**Exercise directions**
Write out exactly what each line says, starting with the first line below and ending on the one with "refine Within.trans ?_ (Within.upTo (fun v3".

Source records

theorem lsRecover_within (mv : Nat) (s : State) :
    Within [.regs, .tok, .lsw] s (lsRecover mv s) := by
  unfold lsRecover
  extract_lets +onlyGivenNames -merge -underBinder t0
  refine Within.step (t := t0) ?_ fun h1 => ?_
  · unfold t0
    refine Within.comp ?_ (State.raise_within _ _) rfl
    refine Within.comp ?_ (State.lower_within _ _) rfl
    exact (State.put_within _ _ _).sub rfl
  clear_value t0
  refine Within.trans ?_ (Within.upTo (fun v2 v3 => ?_) _)
  · exact h1
  · refine Within.ite ?_ ?_
    · refine Within.ite ?_ ?_
      · exact (lsPut_within _ _ _).sub rfl
      · refine Within.ite ?_ ?_
        · exact (lsPut_within _ _ _).sub rfl
        · exact (lsTurnOn_within _ _).sub rfl
    · exact Within.refl _ _

theorem execRetryTimerExpiry_answers (n : Nat) (s : State) :
    Answers (execRetryTimerExpiry n s) (Within [.regs, .tok, .lsw] s) := by
  unfold execRetryTimerExpiry
  refine Answers.next ?_
  refine Within.trans ?_ (lsLive_within (fun a0 => ?_) rfl)
  · exact Within.refl _ _
  · refine Within.ite ?_ ?_
    · refine Within.ite ?_ ?_
      · exact (lsPut_within _ _ _).sub rfl
      · refine Within.ite ?_ ?_
        · exact Within.refl _ _
        · refine Within.comp ?_ (lsTurnOn_within _ _) rfl
          exact (State.bump_within _ _ _).sub rfl
    · exact Within.refl _ _

theorem lsOff_within (n : Nat) (st : Nat) (s : State) :
    Within [.regs, .tok, .lsw] s (lsOff n st s) := by
  unfold lsOff
  extract_lets +onlyGivenNames -merge -underBinder t0
  refine Within.step (t := t0) ?_ fun h1 => ?_
  · unfold t0
    refine Within.comp ?_ (State.lower_within _ _) rfl
    refine Within.comp ?_ (lsPut_within _ _ _) rfl
    exact (State.putBit_within _ _ _ _).sub rfl
  clear_value t0
  refine Within.comp ?_ (lsTurns_within _ _) rfl
  refine Within.comp ?_ (lsForget_within _ _) rfl
  refine Within.ite ?_ ?_
  · refine Within.comp ?_ (tokServe_within _) rfl
    refine Within.comp ?_ (tokDrop_within _ _ _) rfl
    exact h1
  · refine Within.comp ?_ (tokRelease_within _ _ _) rfl
    exact h1

theorem lsShed_within (s : State) :
    Within [.regs, .tok, .lsw] s (lsShed s) := by
  unfold lsShed
  extract_lets +onlyGivenNames -merge -underBinder m0
  extract_lets +onlyGivenNames -merge -underBinder t1
  refine Within.step (t := t1) ?_ fun h2 => ?_
  · unfold t1
    refine Within.trans ?_ (Within.upTo (fun v3 v4 => ?_) _)
    · exact Within.refl _ _
    · refine Within.ite ?_ ?_
      · exact (lsOff_within _ _ _).sub rfl
      · exact Within.refl _ _
  clear_value t1
  refine Within.ite ?_ ?_
  · exact h2
  · refine Within.comp ?_ (State.raise_within _ _) rfl
    exact h2

theorem execVlsRecovery_answers (mv : Nat) (s : State) :
    Answers (execVlsRecovery mv s) (Within [.regs, .tok, .lsw] s) := by
  unfold execVlsRecovery
  refine Answers.next ?_
  refine Within.ite ?_ ?_
  · exact Within.refl _ _
  · exact (lsRecover_within _ _).sub rfl

theorem lsFollow_within (n : Nat) (s : State) :
    Within [.regs, .tok, .lsw] s (lsFollow n s) := by
  unfold lsFollow
  refine Within.ite ?_ ?_
  · refine Within.ite ?_ ?_
    · exact (lsTurnOn_within _ _).sub rfl
    · exact Within.refl _ _
  · refine Within.ite ?_ ?_
    · exact (lsForget_within _ _).sub rfl
    · exact (lsOff_within _ _ _).sub rfl

theorem lsHeld_within (s : State) :
    Within [.regs, .tok, .lsw] s (lsHeld s) := by
  unfold lsHeld
  refine Within.trans ?_ (Within.upTo (fun v0 v1 => ?_) _)
  · exact (setLsw_within _ _).sub rfl
  · exact (lsOff_within _ _ _).sub rfl

theorem execInrushWindowClose_answers (n : Nat) (s : State) :
    Answers (execInrushWindowClose n s) (Within [.regs, .tok, .lsw] s) := by
  unfold execInrushWindowClose
  refine Answers.next ?_
  refine Within.trans ?_ (lsLive_within (fun a0 => ?_) rfl)
  · exact Within.refl _ _
  · refine Within.ite ?_ ?_
    · refine Within.comp ?_ (lsTurns_within _ _) rfl
      refine Within.comp ?_ (tokRelease_within _ _ _) rfl
      exact (State.lower_within _ _).sub rfl
    · exact Within.refl _ _

theorem execLowSideOpen_answers (n : Nat) (s : State) :
    Answers (execLowSideOpen n s) (Within [.regs, .tok, .lsw] s) := by
  unfold execLowSideOpen
  refine Answers.next ?_
  refine Within.trans ?_ (lsLive_within (fun a0 => ?_) rfl)
  · exact Within.refl _ _
  · extract_lets +onlyGivenNames -merge -underBinder j1 u0
    refine Within.step (t := u0) ?_ fun h2 => ?_
    · unfold u0
      exact (setLsw_within _ _).sub rfl
    clear_value u0
    refine Within.ite ?_ ?_
    · refine Within.comp ?_ (State.raise_within _ _) rfl
      refine Within.comp ?_ (lsOff_within _ _ _) rfl
      exact h2
    · refine Within.ite ?_ ?_
      · exact h2
      · exact Within.refl _ _

theorem execLswTokenRetry_answers (n : Nat) (s : State) :
    Answers (execLswTokenRetry n s) (Within [.regs, .tok, .lsw] s) := by
  unfold execLswTokenRetry
  refine Answers.next ?_
  refine Within.trans ?_ (lsLive_within (fun a0 => ?_) rfl)
  · exact Within.refl _ _
  · refine Within.ite ?_ ?_
    · extract_lets +onlyGivenNames -merge -underBinder j1 u0
      refine Within.step (t := u0) ?_ fun h2 => ?_
      · unfold u0
        exact (setLsw_within _ _).sub rfl
      clear_value u0
      refine Within.ite ?_ ?_
      · refine Within.comp ?_ (lsTurnOn_within _ _) rfl
        exact h2
      · exact h2
    · exact Within.refl _ _

theorem lsTrip_within (n : Nat) (thermal : Bool) (s : State) :
    Within [.regs, .tok, .lsw] s (lsTrip n thermal s) := by
  unfold lsTrip
  extract_lets +onlyGivenNames -merge -underBinder t0
  refine Within.step (t := t0) ?_ fun h1 => ?_
  · unfold t0
    exact (lsOff_within _ _ _).sub rfl
  clear_value t0
  extract_lets +onlyGivenNames -merge -underBinder t2
  refine Within.step (t := t2) ?_ fun h3 => ?_
  · unfold t2
    refine Within.ite ?_ ?_
    · refine Within.comp ?_ (State.raise_within _ _) rfl
      exact h1
    · exact h1
  clear_value t2
  refine Within.ite ?_ ?_
  · refine Within.comp ?_ (lsPut_within _ _ _) rfl
    refine Within.comp ?_ (State.raise_within _ _) rfl
    refine Within.comp ?_ (State.raise_within _ _) rfl
    exact h3
  · exact h3

theorem lsFollowAll_within (s : State) :
    Within [.regs, .tok, .lsw] s (lsFollowAll s) := by
  unfold lsFollowAll
  refine Within.trans ?_ (Within.upTo (fun v0 v1 => ?_) _)
  · exact Within.refl _ _
  · exact (lsFollow_within _ _).sub rfl

theorem execLswTokenGranted_answers (n : Nat) (s : State) :
    Answers (execLswTokenGranted n s) (Within [.regs, .tok, .lsw] s) := by
  unfold execLswTokenGranted
  refine Answers.next ?_
  refine Within.trans ?_ (lsLive_within (fun a0 => ?_) rfl)
  · exact Within.refl _ _
  · refine Within.ite ?_ ?_
    · refine Within.ite ?_ ?_
      · exact (lsOn_within _ _).sub rfl
      · exact (lsOff_within _ _ _).sub rfl
    · exact Within.refl _ _

theorem lsCommand_within (n : Nat) (on : Bool) (s : State) :
    Within [.regs, .tok, .lsw] s (lsCommand n on s) := by
  unfold lsCommand
  extract_lets +onlyGivenNames -merge -underBinder was0
  extract_lets +onlyGivenNames -merge -underBinder t1
  refine Within.step (t := t1) ?_ fun h2 => ?_
  · unfold t1
    exact (State.putB_within _ _ _).sub rfl
  clear_value t1
  refine Within.ite ?_ ?_
  · exact h2
  · extract_lets +onlyGivenNames -merge -underBinder j4 u3
    refine Within.step (t := u3) ?_ fun h5 => ?_
    · unfold u3
      refine Within.comp ?_ (setLsw_within _ _) rfl
      exact h2
    clear_value u3
    extract_lets +onlyGivenNames -merge -underBinder u6
    refine Within.step (t := u6) ?_ fun h7 => ?_
    · unfold u6
      refine Within.ite ?_ ?_
      · refine Within.comp ?_ (State.lower_within _ _) rfl
        refine Within.comp ?_ (State.lower_within _ _) rfl
        exact h5
      · exact h5
    clear_value u6
    refine Within.comp ?_ (lsFollow_within _ _) rfl
    exact h7

theorem execOvercurrentTrip_answers (n : Nat) (s : State) :
    Answers (execOvercurrentTrip n s) (Within [.regs, .tok, .lsw] s) := by
  unfold execOvercurrentTrip
  refine Answers.next ?_
  refine Within.trans ?_ (lsLive_within (fun a0 => ?_) rfl)
  · exact Within.refl _ _
  · refine Within.ite ?_ ?_
    · refine Within.comp ?_ (State.raise_within _ _) rfl
      refine Within.comp ?_ (lsTrip_within _ _ _) rfl
      exact (State.bump_within _ _ _).sub rfl
    · exact Within.refl _ _

theorem lsUnder_within (mv : Nat) (s : State) :
    Within [.regs, .tok, .lsw] s (lsUnder mv s) := by
  unfold lsUnder
  extract_lets +onlyGivenNames -merge -underBinder t0
  refine Within.step (t := t0) ?_ fun h1 => ?_
  · unfold t0
    refine Within.comp ?_ (State.raise_within _ _) rfl
    refine Within.comp ?_ (State.raise_within _ _) rfl
    exact (State.put_within _ _ _).sub rfl
  clear_value t0
  refine Within.trans ?_ (Within.upTo (fun v2 v3 => ?_) _)
  · exact h1
  · refine Within.ite ?_ ?_
    · exact (lsOff_within _ _ _).sub rfl
    · exact Within.refl _ _

theorem execThermalTrip_answers (n : Nat) (oc : Bool) (s : State) :
    Answers (execThermalTrip n oc s) (Within [.regs, .tok, .lsw] s) := by
  unfold execThermalTrip
  refine Answers.next ?_
  refine Within.trans ?_ (lsLive_within (fun a0 => ?_) rfl)
  · exact Within.refl _ _
  · refine Within.ite ?_ ?_
    · extract_lets +onlyGivenNames -merge -underBinder u0
      refine Within.step (t := u0) ?_ fun h1 => ?_
      · unfold u0
        exact (State.bump_within _ _ _).sub rfl
      clear_value u0
      extract_lets +onlyGivenNames -merge -underBinder u2
      refine Within.step (t := u2) ?_ fun h3 => ?_
      · unfold u2
        refine Within.ite ?_ ?_
        · refine Within.comp ?_ (State.raise_within _ _) rfl
          refine Within.comp ?_ (State.bump_within _ _ _) rfl
          exact h1
        · exact h1
      clear_value u2
      refine Within.comp ?_ (State.raise_within _ _) rfl
      refine Within.comp ?_ (lsTrip_within _ _ _) rfl
      exact h3
    · exact Within.refl _ _

theorem lsTake_within (s : State) :
    Within [.regs, .tok, .lsw] s (lsTake s) := by
  unfold lsTake
  refine Within.comp ?_ (lsFollowAll_within _) rfl
  exact (setLsw_within _ _).sub rfl

theorem execLoadSwitchCommand_answers (p : Path) (n : Nat) (on : Bool) (s : State) :
    Answers (execLoadSwitchCommand p n on s) (Within [.regs, .tok, .lsw, .out] s) := by
  unfold execLoadSwitchCommand
  refine Answers.next ?_
  refine Within.trans ?_ (hostOwn_within (fun a0 => ?_) rfl)
  · exact Within.refl _ _
  · refine Within.trans ?_ (toIsland_within (fun a0 => ?_) rfl)
    · exact Within.refl _ _
    · refine Within.trans ?_ (lsLive_within (fun a0 => ?_) rfl)
      · exact Within.refl _ _
      · exact (lsCommand_within _ _ _).sub rfl

theorem execShortTrip_answers (n : Nat) (s : State) :
    Answers (execShortTrip n s) (Within [.regs, .tok, .lsw] s) := by
  unfold execShortTrip
  refine Answers.next ?_
  refine Within.trans ?_ (lsLive_within (fun a0 => ?_) rfl)
  · exact Within.refl _ _
  · refine Within.ite ?_ ?_
    · refine Within.comp ?_ (State.raise_within _ _) rfl
      refine Within.comp ?_ (lsTrip_within _ _ _) rfl
      exact (State.bump_within _ _ _).sub rfl
    · exact Within.refl _ _

theorem execVlsUndervoltage_answers (mv : Nat) (s : State) :
    Answers (execVlsUndervoltage mv s) (Within [.regs, .tok, .lsw] s) := by
  unfold execVlsUndervoltage
  refine Answers.next ?_
  refine Within.ite ?_ ?_
  · exact Within.refl _ _
  · exact (lsUnder_within _ _).sub rfl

**Solution below**
theorem lsRecover_within (mv : Nat) (s : State) :
    Within [.regs, .tok, .lsw] s (lsRecover mv s) := by
  unfold lsRecover
  extract_lets +onlyGivenNames -merge -underBinder t0
  refine Within.step (t := t0) ?_ fun h1 => ?_
  · unfold t0
    refine Within.comp ?_ (State.raise_within _ _) rfl
    refine Within.comp ?_ (State.lower_within _ _) rfl
    exact (State.put_within _ _ _).sub rfl
  clear_value t0
  refine Within.trans ?_ (Within.upTo (fun v2 v3 => ?_) _)
  · exact h1
  · refine Within.ite ?_ ?_
    · refine Within.ite ?_ ?_
      · exact (lsPut_within _ _ _).sub rfl
      · refine Within.ite ?_ ?_
        · exact (lsPut_within _ _ _).sub rfl
        · exact (lsTurnOn_within _ _).sub rfl
    · exact Within.refl _ _

theorem execRetryTimerExpiry_answers (n : Nat) (s : State) :
    Answers (execRetryTimerExpiry n s) (Within [.regs, .tok, .lsw] s) := by
  unfold execRetryTimerExpiry
  refine Answers.next ?_
  refine Within.trans ?_ (lsLive_within (fun a0 => ?_) rfl)
  · exact Within.refl _ _
  · refine Within.ite ?_ ?_
    · refine Within.ite ?_ ?_
      · exact (lsPut_within _ _ _).sub rfl
      · refine Within.ite ?_ ?_
        · exact Within.refl _ _
        · refine Within.comp ?_ (lsTurnOn_within _ _) rfl
          exact (State.bump_within _ _ _).sub rfl
    · exact Within.refl _ _

theorem lsOff_within (n : Nat) (st : Nat) (s : State) :
    Within [.regs, .tok, .lsw] s (lsOff n st s) := by
  unfold lsOff
  extract_lets +onlyGivenNames -merge -underBinder t0
  refine Within.step (t := t0) ?_ fun h1 => ?_
  · unfold t0
    refine Within.comp ?_ (State.lower_within _ _) rfl
    refine Within.comp ?_ (lsPut_within _ _ _) rfl
    exact (State.putBit_within _ _ _ _).sub rfl
  clear_value t0
  refine Within.comp ?_ (lsTurns_within _ _) rfl
  refine Within.comp ?_ (lsForget_within _ _) rfl
  refine Within.ite ?_ ?_
  · refine Within.comp ?_ (tokServe_within _) rfl
    refine Within.comp ?_ (tokDrop_within _ _ _) rfl
    exact h1
  · refine Within.comp ?_ (tokRelease_within _ _ _) rfl
    exact h1

theorem lsShed_within (s : State) :
    Within [.regs, .tok, .lsw] s (lsShed s) := by
  unfold lsShed
  extract_lets +onlyGivenNames -merge -underBinder m0
  extract_lets +onlyGivenNames -merge -underBinder t1
  refine Within.step (t := t1) ?_ fun h2 => ?_
  · unfold t1
    refine Within.trans ?_ (Within.upTo (fun v3 v4 => ?_) _)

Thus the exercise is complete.